**Exercise requirements**
Below are the entries to work from; restate word for word the portion that opens with the line containing "subst h; simp" and closes with the line containing "whatever it was. -/", keeping both.
# # #
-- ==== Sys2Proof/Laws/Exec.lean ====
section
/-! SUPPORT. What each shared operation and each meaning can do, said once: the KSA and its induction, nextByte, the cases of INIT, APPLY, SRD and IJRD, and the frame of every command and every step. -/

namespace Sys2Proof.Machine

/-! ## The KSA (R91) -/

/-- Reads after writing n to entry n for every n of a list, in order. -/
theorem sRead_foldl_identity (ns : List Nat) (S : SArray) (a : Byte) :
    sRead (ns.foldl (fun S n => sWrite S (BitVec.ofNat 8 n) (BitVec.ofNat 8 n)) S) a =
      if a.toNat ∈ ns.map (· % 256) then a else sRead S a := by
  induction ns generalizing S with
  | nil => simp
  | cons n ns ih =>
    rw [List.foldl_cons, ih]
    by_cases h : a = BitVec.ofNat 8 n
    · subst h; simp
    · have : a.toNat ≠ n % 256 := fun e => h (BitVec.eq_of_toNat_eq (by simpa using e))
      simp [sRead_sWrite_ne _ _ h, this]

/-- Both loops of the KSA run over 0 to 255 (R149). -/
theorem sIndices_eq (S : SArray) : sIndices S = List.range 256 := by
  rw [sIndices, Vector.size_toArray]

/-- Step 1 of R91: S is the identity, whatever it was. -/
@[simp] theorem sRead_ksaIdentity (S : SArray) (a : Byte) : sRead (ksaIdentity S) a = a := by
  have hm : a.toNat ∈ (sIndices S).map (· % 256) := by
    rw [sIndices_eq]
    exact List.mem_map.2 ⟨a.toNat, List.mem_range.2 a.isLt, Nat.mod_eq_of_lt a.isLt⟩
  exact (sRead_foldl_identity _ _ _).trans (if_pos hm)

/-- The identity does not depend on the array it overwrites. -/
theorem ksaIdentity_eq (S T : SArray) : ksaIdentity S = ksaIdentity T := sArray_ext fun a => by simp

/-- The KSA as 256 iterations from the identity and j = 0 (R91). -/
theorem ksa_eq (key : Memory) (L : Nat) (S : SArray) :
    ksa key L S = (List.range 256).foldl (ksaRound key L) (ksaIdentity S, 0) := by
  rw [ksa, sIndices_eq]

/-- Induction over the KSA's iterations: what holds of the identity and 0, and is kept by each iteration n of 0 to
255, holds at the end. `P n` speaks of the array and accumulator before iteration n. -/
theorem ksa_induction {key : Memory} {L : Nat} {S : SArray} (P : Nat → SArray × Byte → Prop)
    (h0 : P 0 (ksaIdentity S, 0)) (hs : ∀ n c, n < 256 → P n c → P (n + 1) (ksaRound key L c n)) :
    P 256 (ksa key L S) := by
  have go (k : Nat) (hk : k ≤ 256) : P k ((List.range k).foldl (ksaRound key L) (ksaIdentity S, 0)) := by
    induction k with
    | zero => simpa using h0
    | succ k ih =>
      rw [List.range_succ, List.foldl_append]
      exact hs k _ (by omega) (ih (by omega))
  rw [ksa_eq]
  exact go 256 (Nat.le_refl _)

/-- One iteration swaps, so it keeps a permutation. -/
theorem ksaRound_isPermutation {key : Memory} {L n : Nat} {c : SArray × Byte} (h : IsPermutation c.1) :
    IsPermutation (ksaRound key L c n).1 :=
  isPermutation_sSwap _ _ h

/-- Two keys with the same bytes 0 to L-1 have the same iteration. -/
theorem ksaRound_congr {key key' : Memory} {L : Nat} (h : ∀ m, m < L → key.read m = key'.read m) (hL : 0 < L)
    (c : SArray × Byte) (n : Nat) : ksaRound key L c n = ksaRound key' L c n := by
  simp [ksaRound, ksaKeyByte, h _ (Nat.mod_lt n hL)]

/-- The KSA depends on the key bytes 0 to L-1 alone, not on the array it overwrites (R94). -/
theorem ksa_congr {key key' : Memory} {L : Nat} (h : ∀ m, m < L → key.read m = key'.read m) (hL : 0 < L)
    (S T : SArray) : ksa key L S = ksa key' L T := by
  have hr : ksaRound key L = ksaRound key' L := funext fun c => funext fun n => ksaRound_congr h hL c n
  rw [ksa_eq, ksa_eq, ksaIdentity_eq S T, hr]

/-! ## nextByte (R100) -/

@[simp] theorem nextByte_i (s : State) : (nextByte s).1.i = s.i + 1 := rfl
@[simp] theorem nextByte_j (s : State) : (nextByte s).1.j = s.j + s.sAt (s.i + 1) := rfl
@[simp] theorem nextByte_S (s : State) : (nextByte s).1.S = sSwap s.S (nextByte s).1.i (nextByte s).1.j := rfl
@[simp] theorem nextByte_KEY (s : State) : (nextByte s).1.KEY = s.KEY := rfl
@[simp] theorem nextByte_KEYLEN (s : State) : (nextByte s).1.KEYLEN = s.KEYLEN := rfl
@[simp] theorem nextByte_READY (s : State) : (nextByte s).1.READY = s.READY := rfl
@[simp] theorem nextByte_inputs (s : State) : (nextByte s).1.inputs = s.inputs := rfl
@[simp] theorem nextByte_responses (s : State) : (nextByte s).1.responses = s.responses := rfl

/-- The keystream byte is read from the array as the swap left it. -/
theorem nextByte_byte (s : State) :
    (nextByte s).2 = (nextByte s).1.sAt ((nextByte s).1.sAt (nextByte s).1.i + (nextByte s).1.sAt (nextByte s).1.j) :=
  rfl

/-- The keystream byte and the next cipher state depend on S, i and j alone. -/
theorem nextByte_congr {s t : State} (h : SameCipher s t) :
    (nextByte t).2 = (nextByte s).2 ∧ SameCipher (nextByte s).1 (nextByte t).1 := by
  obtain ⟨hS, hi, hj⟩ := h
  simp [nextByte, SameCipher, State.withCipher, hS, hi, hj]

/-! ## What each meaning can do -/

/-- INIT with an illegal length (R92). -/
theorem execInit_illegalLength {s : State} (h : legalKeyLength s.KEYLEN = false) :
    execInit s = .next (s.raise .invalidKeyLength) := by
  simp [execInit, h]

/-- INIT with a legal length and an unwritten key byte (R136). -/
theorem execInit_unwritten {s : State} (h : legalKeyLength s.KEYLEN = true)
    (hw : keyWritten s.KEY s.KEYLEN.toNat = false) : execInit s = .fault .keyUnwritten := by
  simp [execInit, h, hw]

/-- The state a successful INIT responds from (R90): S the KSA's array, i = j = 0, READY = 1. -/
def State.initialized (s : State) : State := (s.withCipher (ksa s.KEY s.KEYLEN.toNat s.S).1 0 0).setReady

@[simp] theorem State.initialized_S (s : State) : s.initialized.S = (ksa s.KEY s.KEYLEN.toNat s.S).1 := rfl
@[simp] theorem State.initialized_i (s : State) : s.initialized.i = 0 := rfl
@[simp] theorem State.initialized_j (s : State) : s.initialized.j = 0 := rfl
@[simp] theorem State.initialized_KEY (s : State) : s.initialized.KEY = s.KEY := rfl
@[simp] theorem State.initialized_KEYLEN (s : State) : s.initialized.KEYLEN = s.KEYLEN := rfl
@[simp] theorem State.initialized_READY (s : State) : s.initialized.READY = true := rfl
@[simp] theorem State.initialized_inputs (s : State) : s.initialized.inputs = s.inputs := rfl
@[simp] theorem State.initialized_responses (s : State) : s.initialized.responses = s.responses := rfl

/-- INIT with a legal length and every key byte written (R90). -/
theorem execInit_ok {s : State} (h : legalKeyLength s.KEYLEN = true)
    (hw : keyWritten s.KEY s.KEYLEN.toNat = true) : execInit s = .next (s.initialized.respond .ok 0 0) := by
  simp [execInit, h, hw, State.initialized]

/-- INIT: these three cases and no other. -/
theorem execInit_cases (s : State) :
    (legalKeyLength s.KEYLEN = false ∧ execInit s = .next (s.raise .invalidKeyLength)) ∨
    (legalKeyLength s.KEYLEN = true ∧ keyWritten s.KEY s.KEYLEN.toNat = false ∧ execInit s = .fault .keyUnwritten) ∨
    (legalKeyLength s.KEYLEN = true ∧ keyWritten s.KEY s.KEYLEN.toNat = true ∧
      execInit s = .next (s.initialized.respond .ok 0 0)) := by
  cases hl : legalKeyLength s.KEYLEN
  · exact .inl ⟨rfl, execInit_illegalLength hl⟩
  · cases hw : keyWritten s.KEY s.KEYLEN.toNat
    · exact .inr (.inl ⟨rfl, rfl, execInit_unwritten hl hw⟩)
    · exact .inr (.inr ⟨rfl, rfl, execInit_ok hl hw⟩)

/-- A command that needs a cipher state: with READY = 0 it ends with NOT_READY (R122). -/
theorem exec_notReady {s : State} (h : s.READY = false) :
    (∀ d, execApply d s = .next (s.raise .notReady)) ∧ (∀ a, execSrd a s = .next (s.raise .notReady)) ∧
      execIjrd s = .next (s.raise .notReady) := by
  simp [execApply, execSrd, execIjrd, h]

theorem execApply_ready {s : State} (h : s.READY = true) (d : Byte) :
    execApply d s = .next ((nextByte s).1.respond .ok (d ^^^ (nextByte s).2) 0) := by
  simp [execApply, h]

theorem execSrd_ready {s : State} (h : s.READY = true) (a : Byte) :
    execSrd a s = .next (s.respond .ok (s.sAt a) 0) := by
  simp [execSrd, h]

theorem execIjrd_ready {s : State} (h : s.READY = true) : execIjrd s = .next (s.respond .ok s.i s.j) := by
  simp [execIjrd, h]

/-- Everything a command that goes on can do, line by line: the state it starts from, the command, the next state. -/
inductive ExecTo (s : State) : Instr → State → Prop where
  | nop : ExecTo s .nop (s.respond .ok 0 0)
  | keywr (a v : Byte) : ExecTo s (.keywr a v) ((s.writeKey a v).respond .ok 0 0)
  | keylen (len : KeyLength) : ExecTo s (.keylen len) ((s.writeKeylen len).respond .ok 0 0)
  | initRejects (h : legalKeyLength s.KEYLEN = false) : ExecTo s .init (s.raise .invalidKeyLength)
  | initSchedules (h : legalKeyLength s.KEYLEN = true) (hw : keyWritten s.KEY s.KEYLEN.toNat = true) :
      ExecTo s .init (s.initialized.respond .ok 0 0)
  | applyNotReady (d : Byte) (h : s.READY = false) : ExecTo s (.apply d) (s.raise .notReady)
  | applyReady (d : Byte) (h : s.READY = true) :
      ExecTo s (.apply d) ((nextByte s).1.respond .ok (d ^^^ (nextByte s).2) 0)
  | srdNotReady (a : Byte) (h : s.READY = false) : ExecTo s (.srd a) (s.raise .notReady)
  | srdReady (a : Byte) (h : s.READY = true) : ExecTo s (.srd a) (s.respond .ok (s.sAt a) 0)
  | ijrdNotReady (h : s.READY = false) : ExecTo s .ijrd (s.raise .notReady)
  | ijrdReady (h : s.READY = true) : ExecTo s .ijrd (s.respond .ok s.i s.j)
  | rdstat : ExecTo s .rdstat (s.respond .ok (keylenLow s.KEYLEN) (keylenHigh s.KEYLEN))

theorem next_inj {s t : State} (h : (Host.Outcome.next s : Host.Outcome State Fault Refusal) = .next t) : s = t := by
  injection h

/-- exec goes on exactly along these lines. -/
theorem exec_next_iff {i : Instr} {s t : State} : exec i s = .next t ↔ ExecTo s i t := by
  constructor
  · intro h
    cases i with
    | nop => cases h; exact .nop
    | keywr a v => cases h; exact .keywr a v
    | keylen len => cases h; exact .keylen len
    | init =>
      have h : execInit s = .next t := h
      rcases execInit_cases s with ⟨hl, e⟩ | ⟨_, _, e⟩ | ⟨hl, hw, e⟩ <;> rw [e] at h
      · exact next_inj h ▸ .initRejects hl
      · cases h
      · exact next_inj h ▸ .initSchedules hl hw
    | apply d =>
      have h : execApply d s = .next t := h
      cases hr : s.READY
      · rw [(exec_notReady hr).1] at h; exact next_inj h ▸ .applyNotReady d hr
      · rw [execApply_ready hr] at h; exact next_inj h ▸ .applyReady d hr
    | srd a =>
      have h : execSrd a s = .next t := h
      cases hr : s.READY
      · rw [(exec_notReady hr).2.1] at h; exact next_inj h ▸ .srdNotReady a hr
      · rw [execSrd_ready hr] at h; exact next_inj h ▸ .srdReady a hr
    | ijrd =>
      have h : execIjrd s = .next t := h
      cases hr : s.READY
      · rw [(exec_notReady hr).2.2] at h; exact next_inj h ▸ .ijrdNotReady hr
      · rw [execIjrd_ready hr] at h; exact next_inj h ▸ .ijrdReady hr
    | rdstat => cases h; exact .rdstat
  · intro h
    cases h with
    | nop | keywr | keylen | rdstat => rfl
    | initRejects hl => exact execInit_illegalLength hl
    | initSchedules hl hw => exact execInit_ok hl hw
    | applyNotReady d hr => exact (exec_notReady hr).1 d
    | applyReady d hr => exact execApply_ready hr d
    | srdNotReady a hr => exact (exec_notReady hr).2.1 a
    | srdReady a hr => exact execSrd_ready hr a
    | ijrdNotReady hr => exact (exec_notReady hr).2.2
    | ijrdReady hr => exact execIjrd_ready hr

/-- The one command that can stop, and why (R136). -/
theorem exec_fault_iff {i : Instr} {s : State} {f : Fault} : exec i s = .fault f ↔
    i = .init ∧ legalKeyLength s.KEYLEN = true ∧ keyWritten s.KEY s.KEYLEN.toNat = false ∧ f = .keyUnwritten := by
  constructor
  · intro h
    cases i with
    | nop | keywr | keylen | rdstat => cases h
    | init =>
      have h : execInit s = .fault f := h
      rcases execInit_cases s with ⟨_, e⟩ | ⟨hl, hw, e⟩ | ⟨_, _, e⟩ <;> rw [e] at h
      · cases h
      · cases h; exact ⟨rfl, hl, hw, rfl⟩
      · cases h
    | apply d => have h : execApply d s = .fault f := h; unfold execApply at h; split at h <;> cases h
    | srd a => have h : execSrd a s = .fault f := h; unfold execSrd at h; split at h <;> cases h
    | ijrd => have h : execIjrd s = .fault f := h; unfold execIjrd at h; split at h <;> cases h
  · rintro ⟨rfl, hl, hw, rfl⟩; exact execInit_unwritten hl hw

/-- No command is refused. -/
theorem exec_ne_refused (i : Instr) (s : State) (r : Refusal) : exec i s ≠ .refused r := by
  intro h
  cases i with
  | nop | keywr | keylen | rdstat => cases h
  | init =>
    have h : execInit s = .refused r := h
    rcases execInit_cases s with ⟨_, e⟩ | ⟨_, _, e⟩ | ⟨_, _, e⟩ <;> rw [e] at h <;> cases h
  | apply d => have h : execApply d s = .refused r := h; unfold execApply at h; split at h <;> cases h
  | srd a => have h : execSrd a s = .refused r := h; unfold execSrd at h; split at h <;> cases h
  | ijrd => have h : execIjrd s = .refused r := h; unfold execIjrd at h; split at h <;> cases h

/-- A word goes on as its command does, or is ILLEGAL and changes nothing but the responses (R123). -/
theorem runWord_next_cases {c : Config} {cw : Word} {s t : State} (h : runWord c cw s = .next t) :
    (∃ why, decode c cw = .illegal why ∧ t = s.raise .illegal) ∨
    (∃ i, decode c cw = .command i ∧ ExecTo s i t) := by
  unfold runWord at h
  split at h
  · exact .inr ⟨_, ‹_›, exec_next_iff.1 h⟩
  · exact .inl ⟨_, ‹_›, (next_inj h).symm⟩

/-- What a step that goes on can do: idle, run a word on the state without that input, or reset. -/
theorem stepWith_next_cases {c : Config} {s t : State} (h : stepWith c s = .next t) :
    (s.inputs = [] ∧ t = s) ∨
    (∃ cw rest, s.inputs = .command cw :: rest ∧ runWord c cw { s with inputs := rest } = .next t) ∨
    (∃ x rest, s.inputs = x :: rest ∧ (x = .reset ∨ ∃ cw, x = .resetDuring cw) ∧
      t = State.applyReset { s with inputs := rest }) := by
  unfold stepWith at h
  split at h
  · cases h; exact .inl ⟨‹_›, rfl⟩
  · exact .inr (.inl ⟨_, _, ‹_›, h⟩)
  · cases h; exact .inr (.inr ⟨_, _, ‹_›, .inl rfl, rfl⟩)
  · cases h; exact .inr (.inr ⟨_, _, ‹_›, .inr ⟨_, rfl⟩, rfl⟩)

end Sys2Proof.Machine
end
# # #
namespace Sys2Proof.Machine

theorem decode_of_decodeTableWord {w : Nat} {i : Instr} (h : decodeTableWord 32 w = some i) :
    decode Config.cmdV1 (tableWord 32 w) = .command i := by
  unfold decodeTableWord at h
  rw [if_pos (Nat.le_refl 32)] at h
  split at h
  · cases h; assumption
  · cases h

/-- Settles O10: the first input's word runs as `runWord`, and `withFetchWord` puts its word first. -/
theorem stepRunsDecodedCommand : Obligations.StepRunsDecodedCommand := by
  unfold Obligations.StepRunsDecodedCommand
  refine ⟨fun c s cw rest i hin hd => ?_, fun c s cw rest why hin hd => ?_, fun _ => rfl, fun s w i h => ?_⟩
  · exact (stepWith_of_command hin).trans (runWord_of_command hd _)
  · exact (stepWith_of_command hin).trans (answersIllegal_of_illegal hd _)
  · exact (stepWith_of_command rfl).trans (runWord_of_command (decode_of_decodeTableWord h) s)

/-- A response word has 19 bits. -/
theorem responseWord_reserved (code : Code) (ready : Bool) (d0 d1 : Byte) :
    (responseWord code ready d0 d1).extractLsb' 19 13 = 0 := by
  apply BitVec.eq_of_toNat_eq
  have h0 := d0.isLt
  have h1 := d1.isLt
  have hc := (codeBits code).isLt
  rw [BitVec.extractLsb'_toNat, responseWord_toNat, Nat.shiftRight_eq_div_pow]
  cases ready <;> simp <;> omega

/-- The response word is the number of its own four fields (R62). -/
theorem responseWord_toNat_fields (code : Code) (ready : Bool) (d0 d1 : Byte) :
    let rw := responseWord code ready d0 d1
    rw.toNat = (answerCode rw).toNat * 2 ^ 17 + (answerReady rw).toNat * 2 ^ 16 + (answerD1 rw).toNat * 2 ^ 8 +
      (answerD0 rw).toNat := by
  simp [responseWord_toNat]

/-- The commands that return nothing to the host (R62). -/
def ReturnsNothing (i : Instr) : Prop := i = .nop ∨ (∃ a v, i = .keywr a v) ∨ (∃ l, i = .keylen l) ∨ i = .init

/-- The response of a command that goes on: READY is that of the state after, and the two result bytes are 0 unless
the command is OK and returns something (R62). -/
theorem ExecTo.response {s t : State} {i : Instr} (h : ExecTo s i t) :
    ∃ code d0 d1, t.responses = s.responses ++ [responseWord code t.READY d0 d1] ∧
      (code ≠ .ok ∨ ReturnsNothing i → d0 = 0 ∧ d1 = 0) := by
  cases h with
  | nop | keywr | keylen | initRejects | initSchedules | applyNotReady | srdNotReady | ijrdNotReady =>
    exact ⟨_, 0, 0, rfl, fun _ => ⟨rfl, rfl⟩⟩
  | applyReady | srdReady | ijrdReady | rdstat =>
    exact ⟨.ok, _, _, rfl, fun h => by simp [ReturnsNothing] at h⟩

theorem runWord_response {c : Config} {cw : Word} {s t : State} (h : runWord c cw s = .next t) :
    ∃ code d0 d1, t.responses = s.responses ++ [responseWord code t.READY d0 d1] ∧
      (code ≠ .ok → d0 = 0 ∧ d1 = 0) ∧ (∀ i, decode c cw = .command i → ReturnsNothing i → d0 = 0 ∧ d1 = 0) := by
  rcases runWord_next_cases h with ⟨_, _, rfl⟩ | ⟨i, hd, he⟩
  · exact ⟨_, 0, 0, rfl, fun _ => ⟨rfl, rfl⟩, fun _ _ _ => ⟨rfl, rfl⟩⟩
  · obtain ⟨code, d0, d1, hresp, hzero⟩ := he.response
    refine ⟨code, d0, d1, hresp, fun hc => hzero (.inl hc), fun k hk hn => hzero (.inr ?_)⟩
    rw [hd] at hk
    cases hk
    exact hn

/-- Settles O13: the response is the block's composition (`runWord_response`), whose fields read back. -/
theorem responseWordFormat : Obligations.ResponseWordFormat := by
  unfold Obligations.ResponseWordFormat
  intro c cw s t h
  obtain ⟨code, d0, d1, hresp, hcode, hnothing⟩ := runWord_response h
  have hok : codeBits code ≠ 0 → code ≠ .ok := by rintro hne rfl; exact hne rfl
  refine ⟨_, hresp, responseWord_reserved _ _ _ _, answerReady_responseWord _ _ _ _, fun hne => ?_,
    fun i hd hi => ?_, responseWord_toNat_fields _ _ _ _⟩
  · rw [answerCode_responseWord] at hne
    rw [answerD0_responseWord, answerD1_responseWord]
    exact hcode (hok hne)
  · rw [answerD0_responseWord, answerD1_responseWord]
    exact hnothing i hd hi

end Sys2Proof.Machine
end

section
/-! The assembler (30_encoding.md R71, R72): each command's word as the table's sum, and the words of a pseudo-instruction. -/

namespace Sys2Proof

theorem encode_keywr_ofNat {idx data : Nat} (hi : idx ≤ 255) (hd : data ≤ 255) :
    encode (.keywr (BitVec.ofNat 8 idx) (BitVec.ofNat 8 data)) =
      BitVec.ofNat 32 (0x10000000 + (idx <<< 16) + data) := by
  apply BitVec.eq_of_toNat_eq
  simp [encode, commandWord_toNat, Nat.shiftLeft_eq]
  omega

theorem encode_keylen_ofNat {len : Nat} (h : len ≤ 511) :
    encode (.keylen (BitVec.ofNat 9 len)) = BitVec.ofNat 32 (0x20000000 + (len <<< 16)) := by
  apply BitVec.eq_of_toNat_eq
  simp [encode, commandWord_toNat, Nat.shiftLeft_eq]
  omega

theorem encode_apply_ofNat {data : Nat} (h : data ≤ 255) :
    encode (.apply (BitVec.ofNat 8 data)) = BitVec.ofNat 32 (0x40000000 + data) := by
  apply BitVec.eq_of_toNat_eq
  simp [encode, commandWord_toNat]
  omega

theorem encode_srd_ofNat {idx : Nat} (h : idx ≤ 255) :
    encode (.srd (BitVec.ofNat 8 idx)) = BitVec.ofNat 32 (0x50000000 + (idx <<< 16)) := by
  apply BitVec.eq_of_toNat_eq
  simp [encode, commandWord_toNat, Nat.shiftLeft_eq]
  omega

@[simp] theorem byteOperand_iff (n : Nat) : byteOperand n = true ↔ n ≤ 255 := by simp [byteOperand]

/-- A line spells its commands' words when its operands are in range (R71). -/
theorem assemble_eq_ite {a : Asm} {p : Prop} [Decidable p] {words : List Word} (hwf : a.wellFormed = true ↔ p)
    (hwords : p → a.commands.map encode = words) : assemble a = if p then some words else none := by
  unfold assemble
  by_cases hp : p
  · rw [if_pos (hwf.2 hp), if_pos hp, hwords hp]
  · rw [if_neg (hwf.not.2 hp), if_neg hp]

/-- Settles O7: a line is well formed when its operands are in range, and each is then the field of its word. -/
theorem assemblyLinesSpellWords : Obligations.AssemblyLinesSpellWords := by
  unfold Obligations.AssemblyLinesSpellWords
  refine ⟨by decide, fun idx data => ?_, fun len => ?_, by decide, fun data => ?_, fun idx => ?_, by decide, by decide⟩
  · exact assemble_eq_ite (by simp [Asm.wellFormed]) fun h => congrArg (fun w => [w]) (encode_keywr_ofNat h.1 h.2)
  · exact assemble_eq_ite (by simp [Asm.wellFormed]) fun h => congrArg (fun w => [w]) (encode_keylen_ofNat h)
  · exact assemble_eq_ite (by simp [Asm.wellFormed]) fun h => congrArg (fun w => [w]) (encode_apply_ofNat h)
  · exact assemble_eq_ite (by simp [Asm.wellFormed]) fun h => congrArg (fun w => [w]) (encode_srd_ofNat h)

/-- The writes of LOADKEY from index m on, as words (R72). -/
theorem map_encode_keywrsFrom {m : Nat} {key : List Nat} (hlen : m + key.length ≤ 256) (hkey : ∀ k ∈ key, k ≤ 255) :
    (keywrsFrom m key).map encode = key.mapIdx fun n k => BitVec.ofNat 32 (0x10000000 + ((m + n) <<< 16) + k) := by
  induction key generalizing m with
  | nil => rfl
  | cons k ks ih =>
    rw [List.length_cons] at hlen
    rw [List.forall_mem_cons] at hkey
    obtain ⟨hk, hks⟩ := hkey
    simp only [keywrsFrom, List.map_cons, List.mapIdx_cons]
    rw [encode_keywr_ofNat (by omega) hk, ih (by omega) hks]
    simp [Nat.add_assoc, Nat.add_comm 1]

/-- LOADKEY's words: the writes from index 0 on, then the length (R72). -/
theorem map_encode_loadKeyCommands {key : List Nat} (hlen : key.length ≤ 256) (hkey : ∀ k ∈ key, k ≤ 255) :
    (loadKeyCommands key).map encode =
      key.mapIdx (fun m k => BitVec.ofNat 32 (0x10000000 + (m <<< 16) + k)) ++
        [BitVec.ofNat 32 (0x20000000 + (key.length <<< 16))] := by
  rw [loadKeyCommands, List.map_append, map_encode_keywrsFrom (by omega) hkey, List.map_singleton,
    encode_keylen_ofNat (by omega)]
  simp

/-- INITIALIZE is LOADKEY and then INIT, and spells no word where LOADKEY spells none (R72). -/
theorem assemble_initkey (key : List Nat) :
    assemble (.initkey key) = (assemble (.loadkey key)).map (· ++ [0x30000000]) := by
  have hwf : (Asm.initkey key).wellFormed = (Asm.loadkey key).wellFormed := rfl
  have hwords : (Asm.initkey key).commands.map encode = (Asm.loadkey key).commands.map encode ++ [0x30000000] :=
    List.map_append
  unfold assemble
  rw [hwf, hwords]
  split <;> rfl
# # #
**Expected answer**
    · subst h; simp
    · have : a.toNat ≠ n % 256 := fun e => h (BitVec.eq_of_toNat_eq (by simpa using e))
      simp [sRead_sWrite_ne _ _ h, this]

/-- Both loops of the KSA run over 0 to 255 (R149). -/
theorem sIndices_eq (S : SArray) : sIndices S = List.range 256 := by
  rw [sIndices, Vector.size_toArray]

/-- Step 1 of R91: S is the identity, whatever it was. -/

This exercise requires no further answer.